Jonathan gaped, and then he chuckled and took a longer sip of scotch. “Holy shit. So why are you both here?” He looked to Irene for the answer to that one.

“Because you’ve got enough skin in this game to get really pissed off, and I wanted you to know that restraint is the key to everything.”

“I don’t follow.”

She explained. “David showed the courtesy of running this past me. Frankly, it’s not a suspicion that had ever occurred to the Bureau or anywhere else that I know of. We took it to Alexei — he actually prefers to be called Len — and he seemed shocked as hell that we knew. That had been the Movement’s trump card.”

“The Movement?” Jonathan asked.

“Sounds like the shits, doesn’t it?” David said with a laugh.

“That’s what the Russian expats called themselves. They found out about the truth of Nicholas’s paternity through Pavel Mishin, the man who was supposed to have been the kid’s father. Apparently, they’ve been sitting on it for a while, waiting for the best moment to hurt the president.”

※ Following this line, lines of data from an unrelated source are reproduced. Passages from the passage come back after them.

/-- R101, R173: where the host has done its duty and the window is not empty, `START` begins a call. -/
def Obligations.StartBeginsACall : Prop :=
  ∀ (r : BitVec 7) (s : State), s.state = .idle ∨ s.state = .done → s.srcOffHeld = true → s.srcLenHeld = true →
    s.dstOffHeld = true → s.srcOff + s.srcLen ≤ s.srcSize → s.dstOff ≤ s.dstSize → 0 < s.srcLen →
    ∃ t, exec (.start r) s = .next t ∧ t.state = .busy ∧ t.node = 0 ∧ t.bitnum = 8 ∧ t.destPos = s.dstOff ∧
      t.endPos = s.srcOff + s.srcLen ∧ t.srcOff = s.srcOff ∧ t.success = false ∧ t.bytesWritten = 0 ∧
      t.faultCode = .none ∧ t.dst = s.dst

/-- R153: `SRC_RANGE` is raised by an accepted `START` exactly when the unbounded sum exceeds `SRC_SIZE`, and is tested
first; the case `SRC_OFF = SRC_SIZE`, `SRC_LEN = 0` is an ordinary incomplete call. -/
def Obligations.SourceRangeFaultAtStart : Prop :=
  ∀ (r : BitVec 7) (s : State), s.state = .idle ∨ s.state = .done → s.srcOffHeld = true → s.srcLenHeld = true →
    s.dstOffHeld = true → ∃ t, exec (.start r) s = .next t ∧
      (t.state = .fault ∧ t.faultCode = .srcRange ↔ s.srcSize < s.srcOff + s.srcLen) ∧
      (s.srcSize < s.srcOff + s.srcLen → t.src = s.src ∧ t.dst = s.dst ∧ t.srcOff = s.srcOff ∧ t.bytesWritten = 0) ∧
      (s.srcOff = s.srcSize → s.srcLen = 0 → s.dstOff ≤ s.dstSize →
        t.state = .done ∧ t.success = false ∧ t.bytesWritten = 0)

/-- R154: `DST_RANGE` is raised by an accepted `START` exactly when `DST_OFF > DST_SIZE` and `SRC_RANGE` was not. -/
def Obligations.DestinationRangeFaultAtStart : Prop :=
  ∀ (r : BitVec 7) (s : State), s.state = .idle ∨ s.state = .done → s.srcOffHeld = true → s.srcLenHeld = true →
    s.dstOffHeld = true → ∃ t, exec (.start r) s = .next t ∧
      (t.state = .fault ∧ t.faultCode = .dstRange ↔ s.srcOff + s.srcLen ≤ s.srcSize ∧ s.dstSize < s.dstOff)

/-- R28: a `START` accepted while any of the three operand registers holds no value is refused; the register named is the
first of `SRC_OFF`, `SRC_LEN`, `DST_OFF` that holds none (the order is the model's choice, log 21). -/
def Obligations.StartWithoutOperandsIsRefused : Prop :=
  ∀ (r : BitVec 7) (s : State), s.state = .idle ∨ s.state = .done →
    (s.srcOffHeld = false → exec (.start r) s = .refused (.startWithoutValue .srcOff)) ∧
    (s.srcOffHeld = true → s.srcLenHeld = false → exec (.start r) s = .refused (.startWithoutValue .srcLen)) ∧
    (s.srcOffHeld = true → s.srcLenHeld = true → s.dstOffHeld = false →
      exec (.start r) s = .refused (.startWithoutValue .dstOff))

/-- R105: `END` consumes the terminator's byte whole and finishes complete, whatever `BITNUM` and the room in `DST` are:
no tail, no store, no fault. -/
def Obligations.EndFinishesComplete : Prop :=
  ∀ s : State, s.state = .busy → Gives (exec .endMessage s)
    { s with srcOff := s.srcOff + 1, success := true, bytesWritten := s.destPos - s.dstOff, state := .done }

/-- R106: each of the three rows of `EMIT`: with room it stores its byte at `DEST_POS`, restarts at the root and runs the
tail, all other memory as before; with none it raises `DST_OVERFLOW`: no store and no tail. -/
def Obligations.EmitStoresItsByteAndRestarts : Prop :=
  ∀ (i : Instr) (b : Byte) (s : State),
    (i = .emitZero ∧ b = 0 ∨ (∃ k : BitVec 8, i = .emitNear k ∧ b = BitVec.ofNat 8 (0x100 - k.toNat)) ∨
      ∃ k : BitVec 15, i = .emitWide k ∧ b = BitVec.ofNat 8 (0x10000 - (0x8000 + k.toNat))) →
    s.state = .busy →
    (s.destPos < s.dstSize → Gives (exec i s) (tail
      { s with dst := Memory.write Config.unlistedByte s.dst s.destPos b, destPos := s.destPos + 1, node := 0 })) ∧
    (s.dstSize ≤ s.destPos → Gives (exec i s) { s with state := .fault, faultCode := .dstOverflow })

/-- R155: `DST_OVERFLOW` is raised by an `EMIT` with `DEST_POS >= DST_SIZE` and by nothing else of a call (no `END` raises
it); it is raised before the store, and earlier stores remain. By the invariant the condition is an equality. -/
def Obligations.OverflowIsAnEmitWithoutRoom : Prop :=
  ∀ (i : Instr) (s t : State), s.state = .busy → exec i s = .next t →
    (t.state = .fault ↔ instrClass i = some .emit ∧ s.dstSize ≤ s.destPos) ∧
    (t.state = .fault → live t = live { s with state := .fault, faultCode := .dstOverflow }) ∧
    (BusyInv s → (s.dstSize ≤ s.destPos ↔ s.destPos = s.dstSize))

/-- R107: `NODE` descends to its target and runs the tail; no byte is emitted. -/
def Obligations.NodeDescendsToItsTarget : Prop :=
  ∀ (n : NodeId) (s : State), s.state = .busy → Gives (exec (.node n) s) (tail { s with node := n })

/-- R66: a value `256 .. 32767` is of class `RSVD` and has no step: the model refuses it in every state, and refuses every
configuration whose table holds such a value anywhere (that it does so at every step is the model's, log 11). -/
def Obligations.ReservedSlotHasNoStep : Prop :=
  (∀ w : SlotWord, 256 ≤ slotValue w ↔ ∃ k, decodeSlot w = .rsvd k) ∧
  (∀ (k : BitVec 15) (s : State), exec (.rsvd k) s = .refused .tableFailsWfRange) ∧
  ∀ (s : State) (n : NodeId) (b : Bool), 256 ≤ tableNext s.rom n b → step s = .refused .tableFailsWfRange

/-- R104: the tail: advance by one bit, and end incomplete exactly when the advanced `SRC_OFF` is `END_POS`; nothing else
changes. -/
def Obligations.TailAdvancesAndTestsExhaustion : Prop :=
  ∀ s : State, s.state = .busy → ∃ (bn : BitVec 4) (off : Nat),
    (s.bitnum = 1 → bn = 8 ∧ off = s.srcOff + 1) ∧
    (2 ≤ s.bitnum.toNat → bn.toNat = s.bitnum.toNat - 1 ∧ off = s.srcOff) ∧
    (off = s.endPos → live (tail s) = live
      { s with
        bitnum := bn, srcOff := off, success := false, bytesWritten := s.destPos - s.dstOff, state := .done }) ∧
    (off ≠ s.endPos → live (tail s) = live { s with bitnum := bn, srcOff := off })

/-- The frame of the slot instructions that store nothing, `END` and `NODE`: the parameters, the three spaces byte for
byte, the operand registers but `SRC_OFF`, `FAULT_CODE` and what the host holds are unchanged, and so are `DEST_POS` and
`END_POS` where the call goes on. -/
def Obligations.FrameOfEndAndNode : Prop :=
  ∀ (i : Instr) (s t : State), i = .endMessage ∨ (∃ n, i = .node n) → exec i s = .next t →
    (∀ a, readDst t a = readDst s a) ∧ (∀ a, readSrc t a = readSrc s a) ∧ t.rom = s.rom ∧
    t.aw = s.aw ∧ t.srcSize = s.srcSize ∧ t.dstSize = s.dstSize ∧
    t.srcLen = s.srcLen ∧ t.dstOff = s.dstOff ∧
    t.faultCode = s.faultCode ∧ t.srcOffHeld = s.srcOffHeld ∧ t.srcLenHeld = s.srcLenHeld ∧
    t.dstOffHeld = s.dstOffHeld ∧ t.readData = s.readData ∧ t.inputs = s.inputs ∧
    (t.state = .busy → t.destPos = s.destPos ∧ t.endPos = s.endPos ∧
      t.success = s.success ∧ t.bytesWritten = s.bytesWritten)

/-- The frame of the three rows of `EMIT`: the only byte of `DST` that may change is the one at `DEST_POS`, and only where
there is room; `SRC`, `ROM`, the parameters, `SRC_LEN`, `DST_OFF` and what the host holds are unchanged; `END_POS`,
`SUCCESS` and `BYTES_WRITTEN` are unchanged where the call goes on; `FAULT_CODE` is unchanged where there is room; where
there is none every register but the status is. -/
def Obligations.FrameOfEmit : Prop :=
  ∀ (i : Instr) (s t : State), s.state = .busy → instrClass i = some .emit → exec i s = .next t →
    (∀ a, a ≠ s.destPos ∨ s.dstSize ≤ s.destPos → readDst t a = readDst s a) ∧
    (∀ a, readSrc t a = readSrc s a) ∧ t.rom = s.rom ∧
    t.aw = s.aw ∧ t.srcSize = s.srcSize ∧ t.dstSize = s.dstSize ∧
    t.srcLen = s.srcLen ∧ t.dstOff = s.dstOff ∧
    t.srcOffHeld = s.srcOffHeld ∧ t.srcLenHeld = s.srcLenHeld ∧ t.dstOffHeld = s.dstOffHeld ∧
    t.readData = s.readData ∧ t.inputs = s.inputs ∧
    (t.state = .busy → t.endPos = s.endPos ∧ t.success = s.success ∧ t.bytesWritten = s.bytesWritten) ∧
    (s.destPos < s.dstSize → t.faultCode = s.faultCode) ∧
    (s.dstSize ≤ s.destPos → t.srcOff = s.srcOff ∧ t.success = s.success ∧ t.bytesWritten = s.bytesWritten)

/-- The frame of `START`: no byte of any space changes, nor a parameter, an operand register (`SRC_OFF` among them) or what
the host holds; where it is ignored, in `BUSY` and `FAULT`, no flag and no result changes either, and in `BUSY` the cursor
neither. -/
def Obligations.FrameOfStart : Prop :=
  ∀ (r : BitVec 7) (s t : State), exec (.start r) s = .next t →
    (∀ a, readDst t a = readDst s a) ∧ (∀ a, readSrc t a = readSrc s a) ∧ t.rom = s.rom ∧
    t.aw = s.aw ∧ t.srcSize = s.srcSize ∧ t.dstSize = s.dstSize ∧
    t.srcOff = s.srcOff ∧ t.srcLen = s.srcLen ∧ t.dstOff = s.dstOff ∧
    t.srcOffHeld = s.srcOffHeld ∧ t.srcLenHeld = s.srcLenHeld ∧ t.dstOffHeld = s.dstOffHeld ∧
    t.readData = s.readData ∧ t.inputs = s.inputs ∧
    (s.state = .busy ∨ s.state = .fault → t.state = s.state ∧ t.success = s.success ∧ t.faultCode = s.faultCode ∧
      t.bytesWritten = s.bytesWritten) ∧
    (s.state = .busy → t.node = s.node ∧ t.bitnum = s.bitnum ∧ t.destPos = s.destPos ∧ t.endPos = s.endPos)

/-! ### The step (R6, R100, R102) -/

/-- R102: while a call runs and the host leaves the step to the walker, the step is `exec` of the instruction that the
fetched word decodes to: the word at `TABLE[NODE][b]`, `b` the bit `BITNUM - 1` of `SRC[SRC_OFF]`. -/
def Obligations.StepRunsTheFetchedSlot : Prop :=
  ∀ (s : State) (rest : List HostOp) (i : Instr), configRefusal s = none → s.state = .busy →
    s.inputs = .idle :: rest ∨ (s.inputs = [] ∧ rest = []) →
    s.srcOff < s.srcSize → 1 ≤ s.bitnum.toNat → s.bitnum.toNat ≤ 8 →
    decode (.slot (Memory.read Config.unlistedSlot s.rom
      (2 * s.node.toNat + ((readSrc s s.srcOff).toNat >>> (s.bitnum.toNat - 1)) % 2))) = .ok i →
    step s = exec i { s with inputs := rest }

/-- R71, R21: where the host's next move writes a value with bit 0 set to `CTRL`, the step is `exec` of that `START`
(of a wider number the low 8 bits count, log 13). -/
def Obligations.StepRunsTheStartCommand : Prop :=
  ∀ (s : State) (v : Nat) (rest : List HostOp) (i : Instr), configRefusal s = none →
    s.inputs = .writeReg 0 v :: rest → decode (.ctrl (BitVec.ofNat 8 v)) = .ok i →
    step s = exec i { s with inputs := rest } ∧ ∃ r, i = .start r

Jonathan scowled again. “Nobody cares about bastard children anymore.”

“President Darmond didn’t know,” Irene said. “The president had always assumed that Mishin was the father, which was why he and the First Lady never got along, and why Nicholas the Younger was never treated well. Only Winters and Yelena knew the real truth — and Mishin — and Winters understood that if word leaked, he’d be toast in the administration.”

“Is he also involved with this terrorist stuff?” Jonathan asked.

“Yes,” Irene said. Her scotch was gone now, and she motioned for another. This time, Jonathan set the bottle next to her. “Apparently, Winters really loved the kid, and by extension, I guess he really loved Yelena, too.”

“Did he know about the witness protection stuff?”

“He does now, but he didn’t when they had their affair. He says he didn’t know until a guy named Dmitri Boykin approached him with that, and the knowledge of the true paternity. He was devastated and the bad guys knew it. That’s when they started applying the screws. They promised to hurt Nicholas if Winters didn’t pull strings to grant the Movement access to weapons.”

Jonathan recoiled. “Can a chief of staff do that?”

“A chief of staff can do anything he wants to. As a practical matter, he is surrogate president, so long as nothing has to be signed into law. That’s what chiefs of staff do. In Winters’s case, it meant alerting Alexei or Dmitri to the movement of materiel. Apparently, that’s a pretty simple matter.”